(Material for the task)

-- ==== Sys2Proof/Machine/Operands.lean ====
section
/-!
DEFINITION. The text of a line: hexadecimal digits (00_scope.md R12), the operand forms (30_encoding.md R67 to R69),
the line forms (R77), the rendering of a template (R66), and the bytes of a line (41_decoder.md R105).
-/
namespace Sys2Proof.Machine

/-- `HexDigit(d)`: the character of code `0x30 + d` for `d <= 9` and `0x41 + d - 10` for `d >= 10`
(00_scope.md R12, 41_decoder.md R105, decision D5). -/
def hexDigit (d : Nibble) : Char :=
  if d.toNat ≤ 9 then Char.ofNat (0x30 + d.toNat) else Char.ofNat (0x41 + d.toNat - 10)

/-- `Hex_1(v)`. -/
def hex1 (v : Nibble) : Text := [hexDigit v]

/-- `Hex_2(v)`, most significant nibble first. -/
def hex2 (v : Byte) : Text := [hexDigit (v.extractLsb' 4 4), hexDigit (v.extractLsb' 0 4)]

/-- `Hex_3(v)`, most significant nibble first. -/
def hex3 (v : Addr) : Text :=
  [hexDigit (v.extractLsb' 8 4), hexDigit (v.extractLsb' 4 4), hexDigit (v.extractLsb' 0 4)]

/-- `Hex_4(v)`, most significant nibble first. -/
def hex4 (v : Word) : Text :=
  [hexDigit (v.extractLsb' 12 4), hexDigit (v.extractLsb' 8 4), hexDigit (v.extractLsb' 4 4),
    hexDigit (v.extractLsb' 0 4)]

/-- A register operand: `V` and one digit (30_encoding.md R67, decision D4). -/
def regText (v : Nibble) : Text := 'V' :: hex1 v

/-- A 4-bit immediate: `0x` and one digit (30_encoding.md R69). -/
def nibbleText (v : Nibble) : Text := '0' :: 'x' :: hex1 v

/-- An 8-bit immediate: `0x` and two digits (30_encoding.md R69). -/
def byteText (v : Byte) : Text := '0' :: 'x' :: hex2 v

/-- A 12-bit address: `0x` and three digits (30_encoding.md R68). -/
def addrText (v : Addr) : Text := '0' :: 'x' :: hex3 v

/-- The placeholder line of an unknown word: `0x` and four digits (30_encoding.md R76, decision D3). -/
def placeholder (w : Word) : Text := '0' :: 'x' :: hex4 w

/-- The separator between operands: a comma and one space (30_encoding.md R77). -/
def comma : Text := [',', ' ']

/-- A line with one operand: the name, one space, the operand (30_encoding.md R77). -/
def line1 (name a : Text) : Text := name ++ ' ' :: a

/-- A line with two operands (30_encoding.md R77). -/
def line2 (name a b : Text) : Text := name ++ ' ' :: (a ++ comma ++ b)

/-- A line with three operands (30_encoding.md R77). -/
def line3 (name a b c : Text) : Text := name ++ ' ' :: (a ++ comma ++ b ++ comma ++ c)

/-- The rendering of one template item on the fields of a word (30_encoding.md R66). -/
def renderItem (f : Fields) : Item → Text
  | .lit t => t
  | .fieldX => hex1 f.x
  | .fieldY => hex1 f.y
  | .fieldN => hex1 f.n
  | .fieldNN => hex2 f.nn
  | .fieldNNN => hex3 f.nnn

/-- `Render(template, w)` on the fields of `w`: the concatenation of the items' renderings, in order
(30_encoding.md R66). -/
def render : Template → Fields → Text
  | [], _ => []
  | it :: t, f => renderItem f it ++ render t f

/-- The byte of a character: its ASCII code, high bit 0 (41_decoder.md R105, decision D9). -/
def charByte (c : Char) : Byte := BitVec.ofNat 8 c.toNat

/-- The bytes of a line (41_decoder.md R105). -/
def lineBytes (t : Text) : List Byte := t.map charByte

end Sys2Proof.Machine
end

(End Material for the task)

### [Work task]
Extract the complete data, matching each line exactly.

### [Task answer]
-- ==== Sys2Proof/Machine/Operands.lean ====
section
/-!
DEFINITION. The text of a line: hexadecimal digits (00_scope.md R12), the operand forms (30_encoding.md R67 to R69),
the line forms (R77), the rendering of a template (R66), and the bytes of a line (41_decoder.md R105).
-/
namespace Sys2Proof.Machine

/-- `HexDigit(d)`: the character of code `0x30 + d` for `d <= 9` and `0x41 + d - 10` for `d >= 10`
(00_scope.md R12, 41_decoder.md R105, decision D5). -/
def hexDigit (d : Nibble) : Char :=
  if d.toNat ≤ 9 then Char.ofNat (0x30 + d.toNat) else Char.ofNat (0x41 + d.toNat - 10)

/-- `Hex_1(v)`. -/
def hex1 (v : Nibble) : Text := [hexDigit v]

/-- `Hex_2(v)`, most significant nibble first. -/
def hex2 (v : Byte) : Text := [hexDigit (v.extractLsb' 4 4), hexDigit (v.extractLsb' 0 4)]

/-- `Hex_3(v)`, most significant nibble first. -/
def hex3 (v : Addr) : Text :=
  [hexDigit (v.extractLsb' 8 4), hexDigit (v.extractLsb' 4 4), hexDigit (v.extractLsb' 0 4)]

/-- `Hex_4(v)`, most significant nibble first. -/
def hex4 (v : Word) : Text :=
  [hexDigit (v.extractLsb' 12 4), hexDigit (v.extractLsb' 8 4), hexDigit (v.extractLsb' 4 4),
    hexDigit (v.extractLsb' 0 4)]

/-- A register operand: `V` and one digit (30_encoding.md R67, decision D4). -/
def regText (v : Nibble) : Text := 'V' :: hex1 v

/-- A 4-bit immediate: `0x` and one digit (30_encoding.md R69). -/
def nibbleText (v : Nibble) : Text := '0' :: 'x' :: hex1 v

/-- An 8-bit immediate: `0x` and two digits (30_encoding.md R69). -/
def byteText (v : Byte) : Text := '0' :: 'x' :: hex2 v

/-- A 12-bit address: `0x` and three digits (30_encoding.md R68). -/
def addrText (v : Addr) : Text := '0' :: 'x' :: hex3 v

/-- The placeholder line of an unknown word: `0x` and four digits (30_encoding.md R76, decision D3). -/
def placeholder (w : Word) : Text := '0' :: 'x' :: hex4 w

/-- The separator between operands: a comma and one space (30_encoding.md R77). -/
def comma : Text := [',', ' ']

/-- A line with one operand: the name, one space, the operand (30_encoding.md R77). -/
def line1 (name a : Text) : Text := name ++ ' ' :: a

/-- A line with two operands (30_encoding.md R77). -/
def line2 (name a b : Text) : Text := name ++ ' ' :: (a ++ comma ++ b)

/-- A line with three operands (30_encoding.md R77). -/
def line3 (name a b c : Text) : Text := name ++ ' ' :: (a ++ comma ++ b ++ comma ++ c)

/-- The rendering of one template item on the fields of a word (30_encoding.md R66). -/
def renderItem (f : Fields) : Item → Text
  | .lit t => t
  | .fieldX => hex1 f.x
  | .fieldY => hex1 f.y
  | .fieldN => hex1 f.n
  | .fieldNN => hex2 f.nn
  | .fieldNNN => hex3 f.nnn

/-- `Render(template, w)` on the fields of `w`: the concatenation of the items' renderings, in order
(30_encoding.md R66). -/
def render : Template → Fields → Text
  | [], _ => []
  | it :: t, f => renderItem f it ++ render t f

/-- The byte of a character: its ASCII code, high bit 0 (41_decoder.md R105, decision D9). -/
def charByte (c : Char) : Byte := BitVec.ofNat 8 c.toNat

/-- The bytes of a line (41_decoder.md R105). -/
def lineBytes (t : Text) : List Byte := t.map charByte

end Sys2Proof.Machine
end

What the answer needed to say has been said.